The World Food Prize this year will be awarded to Philip Nelson, a professor at Purdue University in the U.S. state of Indiana. He's being honored for developing technology to allow food to be stored and transported without refrigeration.

In announcing this year's winner, World Food Prize Foundation president Kenneth Quinn noted that many American food processors use aseptic techniques - which we'll explain in a moment - to bring food from farm to table.

"But perhaps most significantly, our laureate's technology permits food to be stored and transported within developing countries - there's a special project within Senegal to do that - and also allows relief agencies to deliver significant quantities of food and water to remote or cut-off areas during times of great crisis, such as the tsunami that devastated parts of Indonesia or Hurricane Katrina that hit the U.S. Gulf Coast."

World Food Prize laureate Philip Nelson describes the aseptic process as much like canning, except that the rapid heating and cooling of the food product takes place outside the container.

"We can actually heat it up very quickly and cool it down quickly. Therefore we don't lose nutrients and flavor. We sterilize the food outside of the container; we sterilize the container separately; and then, in a sterile environment, we bring the two together."

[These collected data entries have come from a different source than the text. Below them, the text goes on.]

-- ==== Sys2Proof/Machine/Regroup.lean ====
section
/-!
DEFINITION. What the loss or the removal of a die does to inputs and contexts: regroups (R84 to R87, R89, R90),
void fill (R305), evaluators and streams bound again (R160), and lost segments (R532).
-/
namespace Sys2Proof.Machine

/-- Whether a die is Lost or Retired. -/
def State.gone (s : State) (d : Nat) : Bool := (s.die d).st == .lost || (s.die d).st == .retired

/-! ## Contexts (R160, R532, R533) -/

/-- The segments a context has not yet published are lost: no SEQ, counted in SEG_DROPPED (R532). -/
def losePending (s : State) (c : Nat) : State :=
  match s.ctx c with
  | none => s
  | some x =>
    let n := (x.pending.filter Segment.closed).length
    let keep (r : ARec) : Bool := !(x.pending.any fun g => g.tm == r.tm)
    let s := s.setCtx c { x with
      pending := [], nextSeq := (x.nextSeq + 2 ^ 32 - n) % 2 ^ 32, assays := x.assays.filter keep
      cru := { x.cru with active := x.cru.active.filter CruRec.ready } }
    s.countSat c O.SEG_DROPPED 32 x.pending.length

/-- A context loses its home die: its unpublished segments are lost and it is Suspended with cause 3 (R532). -/
def loseHome (s : State) (c : Nat) : State :=
  match s.ctx c with
  | some _ => suspendCtx (losePending s c) c 3
  | none => s

/-- Evaluators in use by contexts other than `c`, and failed ones. -/
def State.usedBeside (s : State) (c : Nat) : List Nat :=
  (s.ctxs.flatMap fun (k, x) => if x.bound && k != c then x.evals ++ x.partners else []) ++ s.faults.evalFailed

/-- The load of the ring without the streams of context `c`. Streams of contexts that are about to be routed again are released
first, so that they do not count (R160). -/
def State.loadBeside (s : State) (c : Nat) : List (Nat × Bool) :=
  (s.ctxs.flatMap fun (k, x) => if x.bound && k != c then x.streams else []).flatMap (streamLinks s.D)

/-- Whether evaluator `v` must be bound again: failed, its die gone, or its die serves none of `serve` (R160). -/
def State.evalBad (s : State) (v : Nat) (serve : Option (List Nat)) : Bool :=
  s.gone (v / 8) || s.faults.evalFailed.contains v ||
    (match serve with | some ds => !ds.contains (v / 8) | none => false)

/-- Home placements with the home evaluator kept and the second bound again where it must be (R136, R160). -/
def State.homesKept (s : State) (c : Nat) (x : Ctx) (used : List Nat) : List (List Nat) :=
  match s.bindKind c, x.evals with
  | 1, v :: w :: _ =>
    if s.evalBad w none then ((freeEvals (v :: used) (v / 8)).head?).toList.map fun w => [v, w] else [[v, w]]
  | 2, v :: w :: _ =>
    let b := s.cN c O.SEQ_B_SOURCE
    if s.evalBad w (if b < 8 then some (s.serving b) else none) then
      (sortN (s.serving b)).filterMap fun d => ((freeEvals (v :: used) d).head?).map fun w => [v, w]
    else [[v, w]]
  | _, vs => [vs]

/-- Whether partner `v` of an evaluator with source `src` must be bound again: its die is gone, it failed, or its die no longer
serves the source that it served when it was bound (R160, R161). -/
def State.partnerBad (s : State) (x : Ctx) (v src : Nat) : Bool :=
  s.evalBad v (if x.partnerServed.contains v then some (s.serving src) else none)

/-- Partner placements with the partners kept that may stay (R160, R161). -/
def State.partnersKept (s : State) (c : Nat) (x : Ctx) (used home : List Nat) : List (List Nat) :=
  let a0 := s.cN c O.TRIG_SOURCE
  match s.bindKind c, x.partners with
  | _, [] => [[]]
  | 2, a :: b :: _ =>
    let used := home ++ used
    let opt (v h src : Nat) (used : List Nat) : List Nat :=
      if s.partnerBad x v src then
        (s.partnerDies h (s.serving src)).filterMap fun d => (freeEvals used d).head?
      else [v]
    (opt a (home.headD 0 / 8) a0 used).flatMap fun a =>
      (opt b (home.getD 1 0 / 8) (s.cN c O.SEQ_B_SOURCE) (a :: used)).map fun b => [a, b]
  | _, ps => if ps.any fun v => s.partnerBad x v a0 then s.partnersOf c used home else [ps]

/-- Binds evaluators and streams of a bound context again, the home evaluator kept (R160). -/
def State.rebinding (s : State) (c : Nat) (x : Ctx) : Option Binding :=
  let used := s.usedBeside c
  s.tryBind c (s.loadBeside c) (s.homesKept c x used) (s.partnersKept c x used)

/-- The trit carried of a comparison (key of `streamKey`) whose evaluator's die was `old` and is `new`: local samples and a stream
whose two dies stay go on, any other stream starts anew (DESIGN CHOICE, log 86). -/
def keepsTrit (qs rs : List Stream) (old new : List Nat) (key : Nat) : Bool :=
  let i := if 256 ≤ key then 1 else 0
  let a := old.getD i (old.headD 0) / 8
  let b := new.getD i (new.headD 0) / 8
  let d := key % 16
  a == b && (d == a || (qs.any (fun q => q.src == d && q.dst == a) && rs.any fun q => q.src == d && q.dst == a))

/-- A context takes a new binding in place of the streams `qs`: REROUTED sets and L takes its value, for the events from now on
(R160, R167). A stream that is routed again between the same two dies goes on with its byte and its last trit; any other
starts anew (R30; DESIGN CHOICE, log 86). -/
def reroute (s : State) (c : Nat) (qs : List Stream) (b : Binding) : State :=
  let l := s.cN c O.TRIG_LATENCY
  let kept (k : Nat) : Bool := qs.any (fun q => linkKey q.src q.dst == k) && b.streams.any fun q => linkKey q.src q.dst == k
  let s := (capReleased s c b.streams).modCtx c fun x => { x with
    evals := b.evals, partners := b.partners, partnerServed := s.servedPartners c b.partners, streams := b.streams
    phase := x.phase.filter fun p => kept p.1, recv := x.recv.filter fun p => keepsTrit qs b.streams x.evals b.evals p.1
    latOld := l, latFrom := s.now * 480 }
  let s := (s.setObj c O.TRIG_LATENCY (ofN (s.latency c))).flag c O.TRIG_STATUS 3
  -- the largest record pass 2 takes follows the size of the alloy (R247)
  if s.cN c O.ASSAY_PASS2_MAX = 0 then s
  else s.setObj c O.ASSAY_PASS2_MAX (ofN (524288 * (s.input (s.cN c O.CTX_INPUT)).members.length))

/-- The streams of a context, which held `qs`, are routed again, or it is Suspended with cause 3 (R160, R533). -/
def rebindFrom (qs : List Stream) (s : State) (c : Nat) : State :=
  match s.ctx c with
  | none => s
  | some x =>
    if x.bound ∧ x.evals ≠ [] then
      if s.gone (x.homeDie) then loseHome s c
      else match s.rebinding c x with
        | some b => reroute s c qs b
        | none => suspendCtx s c 3
    else s

/-- The streams of one context are routed again. -/
def rebind (s : State) (c : Nat) : State := rebindFrom ((s.ctx c).elim [] Ctx.streams) s c

/-- Contexts release their streams (R160). -/
def dropStreams (s : State) (cs : List Nat) : State := cs.foldl (fun s c => s.modCtx c fun x => { x with streams := [] }) s

/-- The streams of several contexts are routed again, in ascending context number: all of them are released first, so that none
holds capacity that it gives up (R159, R160). -/
def rebindAll (s : State) (cs : List Nat) (after : State → Nat → State := fun s _ => s) : State :=
  cs.foldl (fun t c => after (rebindFrom ((s.ctx c).elim [] Ctx.streams) t c) c) (dropStreams s cs)

/-- Whether a context watches or captures one of the inputs. -/
def State.ctxTouches (s : State) (c n : Nat) : Bool := s.ctxOn c n

/-- Contexts that are Armed, Held or arming. -/
def State.boundCtxs (s : State) : List Nat := (s.ctxs.filter fun c => c.2.bound).map Prod.fst

/-- A context on input `n` whose window no longer fits the ring is Suspended with cause 6 (R193). -/
def windowCheck (n : Nat) (s : State) (c : Nat) : State :=
  match s.ctx c with
  | some x => if x.bound ∧ s.cN c O.CTX_INPUT = n ∧ !s.windowOk c then suspendCtx s c 6 else s
  | none => s

/-- Every bound context on input `n` is routed again, then its window is checked (R160, R193). -/
def rebindInput (s : State) (n : Nat) : State := rebindAll s (s.boundCtxs.filter (s.ctxOn · n)) (windowCheck n)

/-! ## Inputs (R84 to R90, R305) -/

/-- The sheets of a lost die after its last memory heartbeat, once both the heartbeat and the loss are known (R305): in an
alloy they are filled void up to the line in force at the loss; on a Single input they count as not written. -/
def settleFill (s : State) (d : Nat) : State :=
  match (s.die d).silentAt, (s.die d).fillDue with
  | some t, some (n, e, last) =>
    let s := s.setDie d { s.die d with fillDue := none }
    -- the lines that were complete when the last heartbeat was sent
    let first := (t * 480 - e.t0) / (e.perLine * e.period)
    if e.perLine = 0 ∨ e.lines = 0 then s
    else if e.members = [d] then
      let cut (x : Epoch) : Epoch := if x.number = e.number ∧ first * e.perLine < x.count then
        { x with count := first * e.perLine, endT := e.t0 + first * e.perLine * e.period } else x
      s.setInput n { s.input n with epochs := (s.input n).epochs.map cut }
    else
      (List.range (last - first)).foldl (fun s i =>
        s.store (capAddr d ((e.slot + first + i) % e.lines * 64)) voidSheet) s
  | _, _ => s

/-- Die `d`, Lost, served input `n`: its unwritten sheets are dealt with now, or at the takeover where that is still to
come (R305). -/
def lostSheets (s : State) (n d : Nat) : State :=
  match (s.die d).st, (s.input n).epochs with
  | .lost, e :: _ =>
    if e.members.contains d ∧ (s.input n).ring ≠ .idle then
      settleFill (s.setDie d { s.die d with fillDue := some (n, e, e.count / e.perLine) }) d
    else s
  | _, _ => s

/-- The writers of every member of input `n` stop: its epoch ends and its consumers see a gap. -/
def stopStream (s : State) (n : Nat) : State :=
  let s := endEpoch s n (s.input n).ring
  gapConsumers s n

/-- Input `n` enters Dark: its alloy is dissolved and contexts bound on it are Suspended with cause 2 (R90). A front-end
change that settles goes on to take effect (R63). -/
def darkInput (s : State) (n : Nat) : State :=
  let s := abandonSkew s n
  let s := (s.reachable.filter (s.ctxOn · n)).foldl (fun s c => suspendCtx s c 2) s
  let s := ringIdle s n
  s.setInput n { s.input n with
    st := .dark, members := [], served := false, voidDies := [], next := none, regrouped := false }

/-- No member is eligible: the input goes Dark and its former members return to their native inputs (R84). Where the
native die of the input is itself neither Lost nor Retired, the rule says both Dark and Single; the input ends Single
(DESIGN CHOICE, log 60). -/
def dissolve (s : State) (n : Nat) : State :=
  let s := darkInput s n
  let back := (List.range s.D).filter fun k => (s.input k).host == some n
  let s := back.foldl releaseInput s
  if s.gone n ∨ (s.die n).st = .off then s else releaseInput s n

/-- The selection of R84 when die `d` leaves input `n`, and the start of its regroup gap (R86). -/
def regroup (s : State) (n d : Nat) : State :=
  let s := abandonSkew (stopStream s n) n
  match s.regroupWindow n d with
  | none => dissolve s n
  | some w =>
    let x := s.input n
    s.setInput n { x with
      st := .regrouping, next := some (sortN w, true), nextFirst := w.headD 0
      gapReserve := x.members.filter fun k => !w.contains k && !s.gone k }

/-- The streams that die `d` sends are released (R85). -/
def loseStreams (s : State) (d : Nat) : State :=
  s.boundCtxs.foldl (fun s c => match s.ctx c with
    | some x =>
      let qs := x.streams.filter fun q => q.src != d
      (capReleased s c qs).modCtx c fun x => { x with streams := qs }
    | none => s) s

/-- A member of input `n` is Lost or Retired: what becomes of the input (R84, R85, R89). With REGROUP_ENABLE FALSE an alloy
of two or more keeps its membership, also where no member is left that is eligible; a die of a set that is being
committed is treated as a member that a regroup removes, whatever REGROUP_ENABLE holds (DESIGN CHOICE, log 61). A further
member lost while a gap runs makes the selection run again over the old member set, from the die newly lost; it can end
Dark (DESIGN CHOICE, log 89). -/
def memberGone (s : State) (n d : Nat) : State :=
  let x := s.input n
  match x.st with
  | .single => darkInput (lostSheets s n d) n
  | .changing =>
    -- the set the commit leads to loses the die before its stream starts
    let ms := (x.next.map Prod.fst).getD x.members
    let s := s.setInput n { x with members := ms }
    if ms = [d] then darkInput s n else regroup s n d
  | .regrouping => regroup s n d
  | .alloyed =>
    let s := lostSheets s n d
    if x.members = [d] then regroup s n d
    else if s.num O.REGROUP_ENABLE = 0 then
      loseStreams (s.setInput n { s.input n with voidDies := d :: x.voidDies }) d
    else regroup s n d
  | _ => s

/-- The input whose stream die `d` serves or is about to serve. -/
def State.servedBy (s : State) (d : Nat) : Option Nat :=
  match (List.range s.D).find? fun n =>
      (match (s.input n).next with | some (ms, _) => ms.contains d | none => false) with
  | some n => some n
  | none => (List.range s.D).find? fun n => (s.input n).members.contains d && (s.input n).st != .changing

/-- The gap of a regroup ends: the new alloy's stream starts (R86, R87). -/
def regroupEnd (s : State) (n : Nat) : State :=
  let x := s.input n
  match x.st, x.next with
  | .regrouping, some (ms, _) =>
    let out := x.gapReserve
    let s := streamStart s n ms true
    let s := out.foldl (fun s d => lineupAtOnce (s.setDie d { s.die d with st := .reserve }) d) s
    let s := (s.put (inObj O.ALLOY_FIRST_n n) (ofN x.nextFirst)).put (inObj O.ALLOY_SIZE_n n) (ofN ms.length)
    let s := pulse ((tarnish s 3 0xFF n ms.length 0xFF13).countSat 0 O.REGROUP_COUNT 32) 7 4 0
    let s := s.putTm 0 (inObj O.ALLOY_REGROUP_TM_n n) (s.boundary n s.now)
    let s := rebindInput s n
    -- a Paused ring resumes once the line that the new stream would write is free (R188)
    if (s.input n).ring ≠ .paused ∧ ((s.input n).ring = .writing ∨ s.captured n) then
      openEpoch s n (s.boundary n s.now) true
    else s
  | _, _ => s

end Sys2Proof.Machine
end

Not all foods can be processed this way. There are a lot of tubes and pumping involved, so liquids like fruit juices are ideal. Tomatoes, most of which end up in juices, sauces and other processed forms, are also ripe for aseptic processing. According to the World Food Prize Foundation, of almost 22 million [metric] tons of tomatoes harvested each year, 90% are processed aseptically.

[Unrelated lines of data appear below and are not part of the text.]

-- ==== Sys2Proof/Machine/Dict.lean ====
section
/-!
DEFINITION. Shadows, commits and hand-overs, and the stored set in flash (R422, R423, R425, R426).
-/
namespace Sys2Proof.Machine

/-- A write of a shadow by owner code `o`: it replaces the shadow and moves it into that owner's pending set (R422). -/
def putShadow (s : State) (o key : Nat) (v : Slot) (bytes : List Byte := []) : State :=
  { s with shadows := (s.shadows.filter fun h => h.key != key) ++
      [{ key, value := v, owner := o, written := s.cycle, bytes }] }

/-- A commit by path `p`, which acts for its owner code (R423). -/
def commitPath (s : State) (p : Nat) : State :=
  let o := ownerOf p
  match s.commits.find? fun (c : Commit) => c.owner == o with
  | some _ =>
    let join (c : Commit) : Commit := if c.owner = o then { c with paths := p :: c.paths.filter fun q => q != p } else c
    let s := { s with commits := s.commits.map join }
    s.setObj p O.PATH_COMMIT_GEN 0xFFFFFFFF
  | none =>
    if s.shadows.any fun h => h.owner == o && !isLayerKey h.key then
      { s.setObj p O.PATH_COMMIT_GEN 0xFFFFFFFF with
        commits := s.commits ++ [{ owner := o, due := s.cycle + 192, paths := [p] }] }
    else s.setObj p O.PATH_COMMIT_GEN (s.get O.DICT_GEN)

/-- A write of DICT_COMMIT: 1 commits, other values are ignored (R423). -/
def dictCommit (s : State) (p : Nat) (v : Slot) : Acc :=
  need (ObjTy.u8.fits v) .range s fun s => .ok (if v = 1 then commitPath s p else s)

/-- DICT_COMMIT (R423). -/
def execDictCommit (p : Nat) (v : Slot) (s : State) : Host.Outcome State Fault Refusal :=
  done (access s p O.DICT_COMMIT fun s => dictCommit s p v)

/-- DICT_HANDOVER (R423): core cycle H of the earliest commit that waits. -/
def execDictHandover (s : State) : Host.Outcome State Fault Refusal :=
  done (match (s.commits.map Commit.due).min? with
    | some hc => handOver s hc
    | none => s)

/-! ## The stored set (R425, R426) -/

/-- Whether an object belongs to the stored class of R425. -/
def isStored (key : Nat) : Bool :=
  let i := keyIdx key
  decide (key < 2 ^ 24) &&
    (decide (0x2100 ≤ i ∧ i < 0x2700) || decide (0x2800 ≤ i ∧ i < 0x2C00) || decide (0x3000 ≤ i ∧ i < 0x3800)
      || decide (0x5100 ≤ i ∧ i < 0x5200)) &&
    !epochKeys.contains key &&
    (match findRow i (key % 256) with
      | some r => r.acc == .rw && (r.own == .steward || r.own == .claimant) && r.keep == .reset
      | none => false)

/-- The active values of the stored class: those that differ from their defaults. -/
def State.storedNow (s : State) : List (Nat × Slot) := s.objs.filter fun o => isStored o.1

/-- A store begins: its copy is taken in the core cycle of the write, and is written over the older of the two in flash (R426). -/
def beginStore (s : State) : State :=
  { s.flag 0 O.DEVICE_STATUS 6 with storeCopy := some s.storedNow, storeAt := s.cycle, storedOld := none }

/-- Whether a store runs (R428). -/
def State.storeBusy (s : State) : Bool := bit (s.get O.DEVICE_STATUS) 6

/-- A write of DICT_STORE (R426). -/
def dictStore (s : State) (p : Nat) (v : Slot) : Acc :=
  stewardOnly s p fun s => need (v == 0x65766173) .range s fun s =>
    need (!s.storeBusy) .presentState s fun s => .ok (beginStore s)

/-- DICT_STORE (R426). -/
def execDictStore (p : Nat) (v : Slot) (s : State) : Host.Outcome State Fault Refusal :=
  done (access s p O.DICT_STORE fun s => dictStore s p v)

/-- DICT_STORE_DONE (R426): the store that runs has been written, or it has failed. -/
def execDictStoreDone (ok : Bool) (s : State) : Host.Outcome State Fault Refusal :=
  done (match s.storeCopy with
    | some c =>
      let s := { s.unflag 0 O.DEVICE_STATUS 6 with storeCopy := none }
      if ok then
        { (s.countSat 0 O.DICT_STORE_COUNT 32).putTm 0 O.DICT_STORE_TM s.storeAt with
          stored := some c, storedOld := s.stored, storeMarked := false }
      else s.flag 0 O.DEVICE_STATUS 3
    | none => s)

/-- A write of DICT_RESTORE (R426). -/
def dictRestore (s : State) (p : Nat) (v : Slot) : Acc :=
  stewardOnly s p fun s => need (v == 0x64616F6C) .range s fun s =>
    need (!s.storeBusy) .presentState s fun s => .ok { s with storeMarked := true }

/-- DICT_RESTORE (R426). -/
def execDictRestore (p : Nat) (v : Slot) (s : State) : Host.Outcome State Fault Refusal :=
  done (access s p O.DICT_RESTORE fun s => dictRestore s p v)

end Sys2Proof.Machine
end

"Probably the next biggest would be orange juice. We have banana puree. We've got a number of the exotic fruit purees that we use in fruit drinks. Grape, apple, apple products, pumpkin. A lot of different products."

Around the world, fruits and vegetables are processed aseptically and shipped in various kinds of aseptic containers. Think of them as the grown up version of the familiar liter box of milk or single-serving juice box you may have at home. Industry standard aseptic containers are flexible bags holding 1,100 liters. There are even ocean-going ships with giant aseptic storage tanks carrying, say tens of thousands of tons of orange juice from Brazil to North America. The sterilized food inside stays fresh for weeks, months or longer without refrigeration.

Although aseptic processing and shipping is in routine use in the global food chain, Dr. Nelson said it can also be valuable in coping with natural disasters or other emergencies.

"We can move product in bulk and distribute it. Our particular concern is water, moving water in, in that fashion, is very economical and could be widely used. So yes, I would expect more and more of that to be done."

The choice of Philip Nelson as the winner of this year's World Food Prize was welcomed by others in the food technology field, including John Rushing, professor of food science at North Carolina State University.

"Dr. Nelson is certainly a good choice for the World Food Prize. He is a top food technologist. He's been a leader in the field, and he's been very innovative over the years. We've had a real terrible problem moving product from one country to the other without a loss of product or without damage to the product. Aseptic processing allows us to do that."

The World Food Prize, which is worth a quarter-million dollars, will be presented to Philip Nelson in October.